# YOUR TASK
Starting at the line that contains "f, some k =>" and ending at the line that contains "let canvas := mapCanvas", the lines below are to be given again exactly, with nothing added.

# TASK INPUTS
+-------+
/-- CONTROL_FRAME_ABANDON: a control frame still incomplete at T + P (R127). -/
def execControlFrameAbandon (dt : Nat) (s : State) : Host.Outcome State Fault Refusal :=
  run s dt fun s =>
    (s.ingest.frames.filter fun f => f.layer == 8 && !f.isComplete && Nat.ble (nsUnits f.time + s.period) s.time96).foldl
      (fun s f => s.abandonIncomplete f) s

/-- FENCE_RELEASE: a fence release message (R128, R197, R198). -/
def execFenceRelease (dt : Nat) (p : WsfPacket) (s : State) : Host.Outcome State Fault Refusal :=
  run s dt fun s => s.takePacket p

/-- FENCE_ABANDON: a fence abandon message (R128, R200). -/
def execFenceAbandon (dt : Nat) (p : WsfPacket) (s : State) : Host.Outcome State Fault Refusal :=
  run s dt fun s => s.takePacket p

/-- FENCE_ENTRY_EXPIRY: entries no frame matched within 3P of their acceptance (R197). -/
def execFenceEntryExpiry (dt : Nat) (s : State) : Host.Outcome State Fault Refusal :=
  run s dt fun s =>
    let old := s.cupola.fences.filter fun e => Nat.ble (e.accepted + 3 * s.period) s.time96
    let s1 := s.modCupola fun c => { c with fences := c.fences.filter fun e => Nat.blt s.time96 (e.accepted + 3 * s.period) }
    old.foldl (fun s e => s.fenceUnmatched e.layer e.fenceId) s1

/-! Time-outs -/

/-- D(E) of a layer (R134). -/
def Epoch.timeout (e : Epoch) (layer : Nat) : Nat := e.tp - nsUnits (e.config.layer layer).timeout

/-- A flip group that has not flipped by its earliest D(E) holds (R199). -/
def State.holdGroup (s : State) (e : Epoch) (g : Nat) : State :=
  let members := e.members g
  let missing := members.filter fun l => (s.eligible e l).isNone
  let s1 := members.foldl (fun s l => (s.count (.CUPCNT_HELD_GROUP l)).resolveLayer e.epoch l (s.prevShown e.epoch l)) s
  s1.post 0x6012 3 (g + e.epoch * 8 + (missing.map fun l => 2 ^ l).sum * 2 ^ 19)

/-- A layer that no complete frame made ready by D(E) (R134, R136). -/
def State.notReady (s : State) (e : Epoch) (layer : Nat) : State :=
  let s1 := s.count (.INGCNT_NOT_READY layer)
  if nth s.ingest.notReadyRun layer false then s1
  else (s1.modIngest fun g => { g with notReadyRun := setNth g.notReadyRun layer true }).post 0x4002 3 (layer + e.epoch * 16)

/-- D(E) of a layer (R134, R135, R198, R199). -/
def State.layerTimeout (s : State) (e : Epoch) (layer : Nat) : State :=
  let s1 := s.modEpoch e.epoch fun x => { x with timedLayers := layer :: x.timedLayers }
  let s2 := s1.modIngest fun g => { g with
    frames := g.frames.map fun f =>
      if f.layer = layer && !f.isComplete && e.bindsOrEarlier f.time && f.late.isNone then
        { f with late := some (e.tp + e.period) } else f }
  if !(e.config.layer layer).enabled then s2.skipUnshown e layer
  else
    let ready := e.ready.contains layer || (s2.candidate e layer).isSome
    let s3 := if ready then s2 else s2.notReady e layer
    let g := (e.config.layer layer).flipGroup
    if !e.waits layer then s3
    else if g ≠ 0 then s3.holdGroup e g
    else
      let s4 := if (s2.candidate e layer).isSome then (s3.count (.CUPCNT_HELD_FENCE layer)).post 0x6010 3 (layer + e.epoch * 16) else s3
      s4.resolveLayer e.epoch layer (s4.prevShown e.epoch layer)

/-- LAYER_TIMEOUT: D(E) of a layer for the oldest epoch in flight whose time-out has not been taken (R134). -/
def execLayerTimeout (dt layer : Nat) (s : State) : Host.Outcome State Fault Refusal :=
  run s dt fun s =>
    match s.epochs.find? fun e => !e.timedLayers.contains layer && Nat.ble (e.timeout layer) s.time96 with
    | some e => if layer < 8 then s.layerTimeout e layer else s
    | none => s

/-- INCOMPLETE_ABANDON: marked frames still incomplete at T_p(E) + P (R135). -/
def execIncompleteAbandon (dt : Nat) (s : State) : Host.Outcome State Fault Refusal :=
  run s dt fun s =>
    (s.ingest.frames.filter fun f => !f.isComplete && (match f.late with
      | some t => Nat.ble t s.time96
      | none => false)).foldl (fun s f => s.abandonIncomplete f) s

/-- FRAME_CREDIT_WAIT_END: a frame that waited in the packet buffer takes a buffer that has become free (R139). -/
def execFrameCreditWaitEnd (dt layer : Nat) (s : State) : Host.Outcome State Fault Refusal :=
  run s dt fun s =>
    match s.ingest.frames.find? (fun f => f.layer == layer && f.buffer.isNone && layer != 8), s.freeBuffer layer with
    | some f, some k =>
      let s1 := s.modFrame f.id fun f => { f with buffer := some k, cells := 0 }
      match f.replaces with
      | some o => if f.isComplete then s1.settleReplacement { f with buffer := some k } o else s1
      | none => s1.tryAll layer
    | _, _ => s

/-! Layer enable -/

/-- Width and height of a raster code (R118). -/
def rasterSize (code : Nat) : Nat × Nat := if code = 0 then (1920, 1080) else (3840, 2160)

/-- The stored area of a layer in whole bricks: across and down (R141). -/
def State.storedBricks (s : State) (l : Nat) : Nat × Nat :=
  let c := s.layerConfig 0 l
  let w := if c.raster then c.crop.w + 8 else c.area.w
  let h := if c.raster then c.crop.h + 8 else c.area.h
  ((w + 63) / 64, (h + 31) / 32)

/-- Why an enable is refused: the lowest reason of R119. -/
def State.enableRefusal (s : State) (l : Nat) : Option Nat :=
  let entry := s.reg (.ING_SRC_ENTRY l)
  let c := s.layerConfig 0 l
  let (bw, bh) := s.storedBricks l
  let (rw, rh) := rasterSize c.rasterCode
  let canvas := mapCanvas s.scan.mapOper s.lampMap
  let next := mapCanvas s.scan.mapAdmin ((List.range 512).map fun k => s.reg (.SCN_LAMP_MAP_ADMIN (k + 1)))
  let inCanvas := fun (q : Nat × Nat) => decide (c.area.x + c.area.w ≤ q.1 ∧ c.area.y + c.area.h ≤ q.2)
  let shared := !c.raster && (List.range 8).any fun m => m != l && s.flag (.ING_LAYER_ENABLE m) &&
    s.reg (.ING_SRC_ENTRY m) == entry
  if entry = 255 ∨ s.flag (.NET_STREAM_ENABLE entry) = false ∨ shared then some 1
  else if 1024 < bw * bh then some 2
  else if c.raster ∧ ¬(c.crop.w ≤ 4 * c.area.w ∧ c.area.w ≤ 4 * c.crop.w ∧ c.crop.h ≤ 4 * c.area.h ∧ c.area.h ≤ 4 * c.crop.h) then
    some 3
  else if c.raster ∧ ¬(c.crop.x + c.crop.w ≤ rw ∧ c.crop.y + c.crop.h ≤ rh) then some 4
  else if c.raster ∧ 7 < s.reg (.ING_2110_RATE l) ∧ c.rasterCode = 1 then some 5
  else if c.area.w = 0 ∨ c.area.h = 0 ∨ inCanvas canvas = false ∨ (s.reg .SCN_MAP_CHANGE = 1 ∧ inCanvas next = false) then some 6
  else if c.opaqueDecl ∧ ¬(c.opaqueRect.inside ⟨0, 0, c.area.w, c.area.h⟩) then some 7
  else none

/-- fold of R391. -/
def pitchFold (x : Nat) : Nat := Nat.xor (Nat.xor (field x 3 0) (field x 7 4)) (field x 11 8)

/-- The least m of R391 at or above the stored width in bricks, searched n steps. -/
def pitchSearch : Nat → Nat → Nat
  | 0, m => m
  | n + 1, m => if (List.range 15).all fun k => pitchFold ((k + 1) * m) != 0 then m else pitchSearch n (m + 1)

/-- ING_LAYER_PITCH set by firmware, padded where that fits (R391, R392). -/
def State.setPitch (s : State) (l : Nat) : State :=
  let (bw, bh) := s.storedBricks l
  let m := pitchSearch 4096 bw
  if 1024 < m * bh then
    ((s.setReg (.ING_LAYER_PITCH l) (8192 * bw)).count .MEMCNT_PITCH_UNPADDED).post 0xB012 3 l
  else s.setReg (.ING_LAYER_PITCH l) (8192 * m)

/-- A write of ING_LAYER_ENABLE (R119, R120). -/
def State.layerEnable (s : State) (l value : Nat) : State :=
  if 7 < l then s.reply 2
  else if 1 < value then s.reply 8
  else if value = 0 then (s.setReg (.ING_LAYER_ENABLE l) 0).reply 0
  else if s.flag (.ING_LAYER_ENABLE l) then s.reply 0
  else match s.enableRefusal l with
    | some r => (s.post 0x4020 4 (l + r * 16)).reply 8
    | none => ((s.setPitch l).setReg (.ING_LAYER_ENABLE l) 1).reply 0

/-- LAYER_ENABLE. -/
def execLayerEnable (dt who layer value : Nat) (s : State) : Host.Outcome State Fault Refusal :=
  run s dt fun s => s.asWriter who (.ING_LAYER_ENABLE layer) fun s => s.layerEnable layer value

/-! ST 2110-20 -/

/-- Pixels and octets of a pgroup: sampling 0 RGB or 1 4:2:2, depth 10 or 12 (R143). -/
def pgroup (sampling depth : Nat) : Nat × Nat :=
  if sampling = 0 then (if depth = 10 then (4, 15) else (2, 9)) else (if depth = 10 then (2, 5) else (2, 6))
+-------+
# TASK OUTPUT
    | some f, some k =>
      let s1 := s.modFrame f.id fun f => { f with buffer := some k, cells := 0 }
      match f.replaces with
      | some o => if f.isComplete then s1.settleReplacement { f with buffer := some k } o else s1
      | none => s1.tryAll layer
    | _, _ => s

/-! Layer enable -/

/-- Width and height of a raster code (R118). -/
def rasterSize (code : Nat) : Nat × Nat := if code = 0 then (1920, 1080) else (3840, 2160)

/-- The stored area of a layer in whole bricks: across and down (R141). -/
def State.storedBricks (s : State) (l : Nat) : Nat × Nat :=
  let c := s.layerConfig 0 l
  let w := if c.raster then c.crop.w + 8 else c.area.w
  let h := if c.raster then c.crop.h + 8 else c.area.h
  ((w + 63) / 64, (h + 31) / 32)

/-- Why an enable is refused: the lowest reason of R119. -/
def State.enableRefusal (s : State) (l : Nat) : Option Nat :=
  let entry := s.reg (.ING_SRC_ENTRY l)
  let c := s.layerConfig 0 l
  let (bw, bh) := s.storedBricks l
  let (rw, rh) := rasterSize c.rasterCode
  let canvas := mapCanvas s.scan.mapOper s.lampMap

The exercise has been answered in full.